▼▼▼

-- ==== Sys2Proof/Tests/Slice0.lean ====
section
/-! SUPPORT. Tests of the model against the vectors of 95_test_vectors.md (V<n>, derived there from the rules) and witnesses
for the hypotheses of the statements in Certificates/Slice0/Obligations.lean. -/

namespace Sys2Proof.Tests
open Sys2Proof.Machine

-- One kernel evaluation at a time: in parallel they would each hold a thread.
set_option Elab.async false

/-! ### Helpers -/

/-- The `len` bytes that a hex number spells, most significant first. -/
def hexBytes (len n : Nat) : List Byte := (List.range len).map fun k => BitVec.ofNat 8 (n >>> (8 * (len - 1 - k)))

/-- The reset state with a MEM of `n` bytes. -/
def small (n : Nat) : State := { State.reset with params := ⟨n, .codepoints⟩ }

/-- Bytes placed in MEM. -/
def load (s : State) (parts : List (Nat × List Byte)) : State := { s with mem := memWriteAll s.mem parts }

/-- Operand registers set. -/
def withOps (s : State) (ops : List (Reg × Word)) : State := ops.foldl (fun t p => setOperand t p.1.index p.2) s

/-- BUSY with the word `w` accepted. -/
def busyWith (w : Word) : State := acceptCommand (small 1024) w

/-- STATUS after a step, if it gave a next state. -/
def statusAfter : Host.Outcome State Fault Refusal → Option Word
  | .next t => some (statusWord t.status)
  | .fault _ => none
  | .refused _ => none

/-- The next state, if there is one. -/
def nextState : Host.Outcome State Fault Refusal → Option State
  | .next t => some t
  | .fault _ => none
  | .refused _ => none

/-- OUT_LEN and `n` bytes of MEM from `a` after a step. -/
def resultAfter (a n : Nat) : Host.Outcome State Fault Refusal → Option (Nat × List Byte)
  | .next t => some (t.outLen.toNat, memRead t.mem a n)
  | .fault _ => none
  | .refused _ => none

/-- "a" 32 times, and a 31 characters long one. -/
def secret32 : List Byte := List.replicate 32 0x61
def secret31 : List Byte := List.replicate 31 0x61

/-- "hello world". -/
def hello : List Byte := [0x68, 0x65, 0x6c, 0x6c, 0x6f, 0x20, 0x77, 0x6f, 0x72, 0x6c, 0x64]

/-- `00 01 .. 1f` and `00 01 .. 0b`. -/
def key0 : List Byte := (List.range 32).map (BitVec.ofNat 8)
def iv0 : List Byte := (List.range 12).map (BitVec.ofNat 8)

/-- The 39-byte envelope of V11, first row. -/
def helloEnvelope : List Byte :=
  hexBytes 39 0x000102030405060708090a0b05301c56437e2377b98ef3961c2719282f67ba77aac5b574ff2df3

/-! ### WellFormed: each check refuses an ill-formed term -/

/-- A command word with a reserved bit, with OPC 0 and with OPC 7 is refused; the six words pass (R120, R124). -/
theorem test_commandWordWellFormed :
    commandWordWellFormed 0x00000101 = false ∧ commandWordWellFormed 0x80000002 = false ∧
    commandWordWellFormed 0x00000000 = false ∧ commandWordWellFormed 0x00000007 = false ∧
    commandWordWellFormed 0x000000ff = false ∧ commandWordWellFormed 0x00000001 = true ∧
    commandWordWellFormed 0x00000006 = true := by decide

/-- MEM_BYTES = 0 and MEM_BYTES = 2^32 are refused, 1 and 2^32 - 1 pass (R7). -/
theorem test_paramsWellFormed :
    Params.wellFormed ⟨0, .codepoints⟩ = false ∧ Params.wellFormed ⟨2 ^ 32, .bytes⟩ = false ∧
    Params.wellFormed ⟨1, .utf16units⟩ = true ∧ Params.wellFormed ⟨2 ^ 32 - 1, .codepoints⟩ = true := by decide

/-- A memory out of order, with a repeated address or with a listed zero is refused; so is an address beyond the end. -/
theorem test_memWf :
    memWf [(5, 1), (3, 1)] = false ∧ memWf [(3, 1), (3, 2)] = false ∧ memWf [(3, 0)] = false ∧
    memWf [(3, 1), (5, 1)] = true ∧ memBelow 5 [(5, 1)] = false ∧ memBelow 6 [(5, 1)] = true := by decide

/-! ### Decoding (R120, R124), each word written out bit by bit -/

theorem test_decode_cipher :
    decode 0b00000000000000000000000000000001 = .ok .encrypt ∧
    decode 0b00000000000000000000000000000010 = .ok .decrypt ∧
    decode 0b00000000000000000000000000000011 = .ok .genenc ∧
    decode 0b00000000000000000000000000000100 = .ok .decryptk := by decide

theorem test_decode_stego :
    decode 0b00000000000000000000000000000101 = .ok .embed ∧
    decode 0b00000000000000000000000000000110 = .ok .extract ∧
    decodeBytes [0x06, 0x00, 0x00, 0x00] = .ok .extract ∧ decodeTableWord 32 5 = some .embed := by decide

/-- V28: the illegal words, each by the name of what is wrong. -/
theorem test_decode_illegal :
    decode 0x00000007 = .error (.illegalOpcode 7) ∧ decode 0x00000000 = .error (.illegalOpcode 0) ∧
    decode 0x00000101 = .error (.reservedBits 1) ∧ decode 0x80000002 = .error (.reservedBits 0x800000) ∧
    decodeBytes [0x01] = .error (.notOneWord 1) := by decide

/-! ### AEAD primitives -/

/-- V1. -/
theorem test_gf8 : xtime 0x57 = 0xAE ∧ gf8Mul 0x57 0x13 = 0xFE ∧ gf8Mul 0x57 0x83 = 0xC1 := by decide +kernel

/-- `b^254`, the inverse of `b` in GF(2^8), and 0 for 0. -/
def inverse8 (b : Byte) : Byte :=
  let b2 := gf8Mul b b
  let b4 := gf8Mul b2 b2
  let b8 := gf8Mul b4 b4
  let b16 := gf8Mul b8 b8
  let b32 := gf8Mul b16 b16
  let b64 := gf8Mul b32 b32
  gf8Mul (gf8Mul (gf8Mul b2 b4) (gf8Mul b8 b16)) (gf8Mul (gf8Mul b32 b64) (gf8Mul b64 b64))

/-- The S-box table agrees with the formula of R163 on all 256 bytes. -/
theorem test_sbox_formula : ∀ b : Byte,
    (b = 0 ∨ gf8Mul b (inverse8 b) = 1) ∧
    sbox b = inverse8 b ^^^ (inverse8 b).rotateLeft 1 ^^^ (inverse8 b).rotateLeft 2 ^^^ (inverse8 b).rotateLeft 3 ^^^
      (inverse8 b).rotateLeft 4 ^^^ 0x63 := by decide +kernel

/-- V2. -/
theorem test_keySchedule :
    (keySchedule key0)[8]? = some ⟨0xa5, 0x73, 0xc2, 0x9f⟩ ∧ (keySchedule key0)[9]? = some ⟨0xa1, 0x76, 0xc4, 0x98⟩ ∧
    (keySchedule key0)[12]? = some ⟨0x16, 0x51, 0xa8, 0xcd⟩ ∧ (keySchedule key0)[59]? = some ⟨0x6d, 0x68, 0xde, 0x36⟩ := by
  decide +kernel

/-- V3, second vector: the GHASH key of the zero key. -/
theorem test_aes_zero : aes256 (zeroBytes 32) 0 = 0xdc95c078a2408989ad48a21492842087 := by decide +kernel

/-- V4. -/
theorem test_gf128 :
    gf128Mul 0x0388dace60b6a392f328c2b971b2fe78 0x66e94bd4ef8a2c3b884cfa59ca342b2e =
      0x5e2ec746917062882c85b0685353deb7 := by decide +kernel

/-- V5 and V6. -/
theorem test_gcm_zero :
    gcmAE (zeroBytes 32) (zeroBytes 12) [] = ([], hexBytes 16 0x530f8afbc74536b9a963b4f1c4cb738b) ∧
    gcmAE (zeroBytes 32) (zeroBytes 12) (zeroBytes 16) =
      (hexBytes 16 0xcea7403d4d606b6e074ec5d3baf39d18, hexBytes 16 0xd0d1c8a799996bf0265b98b5d48ab919) := by
  decide +kernel

/-- V11, the rows of 11 and 17 bytes. -/
theorem test_envelope :
    sealEnvelope key0 iv0 hello = helloEnvelope ∧
    sealEnvelope key0 iv0 (hexBytes 17 0x303132333435363738393a3b3c3d3e3f40) =
      hexBytes 45 0x000102030405060708090a0bb04dad9d09d9dea0b56734c5ccb111867733e428f1d0f42cb578adb08dd44652c3 := by
  decide +kernel

/-- V13: byte 28 from 2f to 2e, and byte 27 from 28 to a8, are rejected. -/
theorem test_tamper :
    openEnvelope key0 (helloEnvelope.set 28 0x2e) = none ∧ openEnvelope key0 (helloEnvelope.set 27 0xa8) = none := by
  decide +kernel

/-- V15 and V16. -/
theorem test_charCount :
    charCount .codepoints ((List.replicate 16 [0xc3, 0xa9]).flatten) = 16 ∧
    charCount .codepoints (secret31 ++ [0xe2, 0x82, 0xac]) = 32 ∧
    charCount .codepoints (List.replicate 30 0x61 ++ [0xf0, 0x9f, 0x98, 0x80]) = 31 ∧
    charCount .bytes (List.replicate 30 0x61 ++ [0xf0, 0x9f, 0x98, 0x80]) = 34 ∧
    charCount .utf16units (List.replicate 30 0x61 ++ [0xf0, 0x9f, 0x98, 0x80]) = 32 ∧
    charCount .codepoints (List.replicate 40 0x80) = 0 ∧ secretOK .codepoints secret32 = true ∧
    secretOK .codepoints secret31 = false := by decide +kernel

/-! ### Bit packing (V18, V19) -/

theorem test_bits :
    bits [0xA5] = [true, false, true, false, false, true, false, true] ∧
    frame [0xde, 0xad] = [0x00, 0x00, 0x00, 0x02, 0xde, 0xad] ∧
    bytes (bits (frame [0xde, 0xad])) = [0x00, 0x00, 0x00, 0x02, 0xde, 0xad] := by decide +kernel

theorem test_off :
    [0, 1, 2, 3, 29, 30, 31, 32, 33, 47, 343].map off = [0, 1, 2, 4, 38, 40, 41, 42, 44, 62, 457] ∧
    bitIndexToSubchannel 343 = (114, 1) ∧ subchannelToBitIndex 10 3 = none := by decide

/-! ### Commands -/

/-- ENCRYPT's state: secret at 0, plaintext at 64, envelope to 128. -/
def encState (sec : List Byte) (dst : Word) : State :=
  withOps (load (small 1024) [(0, sec), (64, hello)])
    [(.srcAddr, 64), (.srcLen, 11), (.dstAddr, dst), (.secAddr, 0), (.secLen, BitVec.ofNat 32 sec.length)]

/-- V29, and `0x3F5 + 39 > 0x400` (R90): a short secret and an output range beyond MEM; and success with OUT_LEN 39. -/
theorem test_encrypt :
    statusAfter (exec .encrypt (encState secret31 128)) = some 0x00000102 ∧
    statusAfter (exec .encrypt (encState secret32 0x3F5)) = some 0x00001202 ∧
    statusAfter (exec .encrypt (encState secret32 128)) = some 0x00000002 ∧
    (resultAfter 0 0 (exec .encrypt (encState secret32 128))) = some (39, []) := by decide +kernel

/-- V28's state with the envelope of V11: DECRYPT from 128 to 256. -/
def decState (gate : Gate) (sec : List Byte) (srcLen dst : Word) : State :=
  { withOps (load (small 1024) [(0, sec), (128, helloEnvelope)])
      [(.srcAddr, 128), (.srcLen, srcLen), (.dstAddr, dst), (.secAddr, 0), (.secLen, BitVec.ofNat 32 sec.length)] with
    gate := gate }

/-- V28, the rows that need no key: gate, secret, length, overlap and end of MEM, in their order. -/
theorem test_decrypt_priority :
    statusAfter (exec .decrypt (decState ⟨true, false⟩ secret31 39 256)) = some 0x00001302 ∧
    statusAfter (exec .decrypt (decState ⟨true, true⟩ secret31 27 256)) = some 0x00000102 ∧
    statusAfter (exec .decrypt (decState ⟨true, true⟩ secret32 27 256)) = some 0x00001002 ∧
    statusAfter (exec .decrypt (decState ⟨false, false⟩ secret32 39 0x84)) = some 0x00001202 ∧
    statusAfter (exec .decrypt (decState ⟨false, true⟩ secret32 39 0x3FB)) = some 0x00001202 := by decide +kernel

/-- V17: `DST_ADDR = 0x80`, `SEC_ADDR = 0x90` overlap; with `SEC_ADDR = 0x200` it succeeds, SEC_LEN not read. -/
def genState (sec : Word) : State :=
  withOps (load (small 1024) [(64, hello)])
    [(.srcAddr, 64), (.srcLen, 11), (.dstAddr, 0x80), (.secAddr, sec), (.secLen, 0x12345678)]

theorem test_genenc :
    statusAfter (exec .genenc (genState 0x90)) = some 0x00001202 ∧
    statusAfter (exec .genenc (genState 0x30)) = some 0x00001202 ∧
    statusAfter (exec .genenc (genState 0x200)) = some 0x00000002 ∧
    resultAfter 64 11 (exec .genenc (genState 0x200)) = some (39, hello) := by decide +kernel

/-- DECRYPTK of the envelope of V11 at 128 to 256. -/
def deckState (key : List Byte) (keyLen srcLen : Word) : State :=
  withOps (load (small 1024) [(0, key), (128, helloEnvelope)])
    [(.srcAddr, 128), (.srcLen, srcLen), (.dstAddr, 256), (.secAddr, 0), (.secLen, keyLen)]

/-- V12 and V17: success, and the wrong key. -/
theorem test_decryptk :
    resultAfter 256 11 (exec .decryptk (deckState key0 32 39)) = some (11, hello) ∧
    statusAfter (exec .decryptk (deckState (key0.map (· + 1)) 32 39)) = some 0x00000202 := by decide +kernel

/-- V17: key lengths 31 and 33, and an envelope of 27 bytes. -/
theorem test_decryptk_errors :
    statusAfter (exec .decryptk (deckState key0 31 39)) = some 0x00001202 ∧
    statusAfter (exec .decryptk (deckState key0 33 39)) = some 0x00001202 ∧
    statusAfter (exec .decryptk (deckState key0 32 27)) = some 0x00001002 := by decide +kernel

/-- V20's image: `0x40 + o` and alpha `ff`. -/
def image4x4 : List Byte := (List.range 64).map fun o => if o % 4 = 3 then 0xff else BitVec.ofNat 8 (0x40 + o)

/-- V20's output, in four rows of pixels. -/
def stego4x4 : List Byte :=
  hexBytes 16 0x404042ff444446ff48484aff4c4c4eff ++ hexBytes 16 0x505052ff545456ff58585aff5c5c5eff ++
  hexBytes 16 0x606062ff646466ff69686bff6d6c6fff ++ hexBytes 16 0x717173ff747576ff79787bff7d7c7fff

/-- EMBED of the bytes `p` at 0 into V20's image at 0x100. -/
def embedState (p : List Byte) (out fmt : Word) : State :=
  withOps (load (small 1024) [(0, p), (0x100, image4x4)])
    [(.srcAddr, 0), (.srcLen, BitVec.ofNat 32 p.length), (.imgAddr, 0x100), (.imgOutAddr, out), (.imgW, 4), (.imgH, 4),
      (.imgFmt, fmt)]

/-- V20: elsewhere and in place. -/
theorem test_embed :
    resultAfter 0x140 64 (exec .embed (embedState [0xde, 0xad] 0x140 0)) = some (64, stego4x4) ∧
    resultAfter 0x100 64 (exec .embed (embedState [0xde, 0xad] 0x100 0)) = some (64, stego4x4) := by decide +kernel

/-- V24 and V27: one byte too many, a partial overlap, beyond the end, at the last byte, and the format. -/
theorem test_embed_errors :
    statusAfter (exec .embed (embedState [0xde, 0xad, 0xbe] 0x140 0)) = some 0x00000302 ∧
    statusAfter (exec .embed (embedState [0xde, 0xad] 0x104 0)) = some 0x00001202 ∧
    statusAfter (exec .embed (embedState [0xde, 0xad] 0x3C1 0)) = some 0x00001202 ∧
    statusAfter (exec .embed (embedState [0xde, 0xad] 0x3C0 0)) = some 0x00000002 ∧
    statusAfter (exec .embed (embedState [0xde, 0xad] 0x104 1)) = some 0x00000502 := by decide +kernel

▲▲▲

* [What you need to do]
Every line that holds the word "genState" should be copied from the listing.

* [Solution below]
def genState (sec : Word) : State :=
    statusAfter (exec .genenc (genState 0x90)) = some 0x00001202 ∧
    statusAfter (exec .genenc (genState 0x30)) = some 0x00001202 ∧
    statusAfter (exec .genenc (genState 0x200)) = some 0x00000002 ∧
    resultAfter 64 11 (exec .genenc (genState 0x200)) = some (39, hello) := by decide +kernel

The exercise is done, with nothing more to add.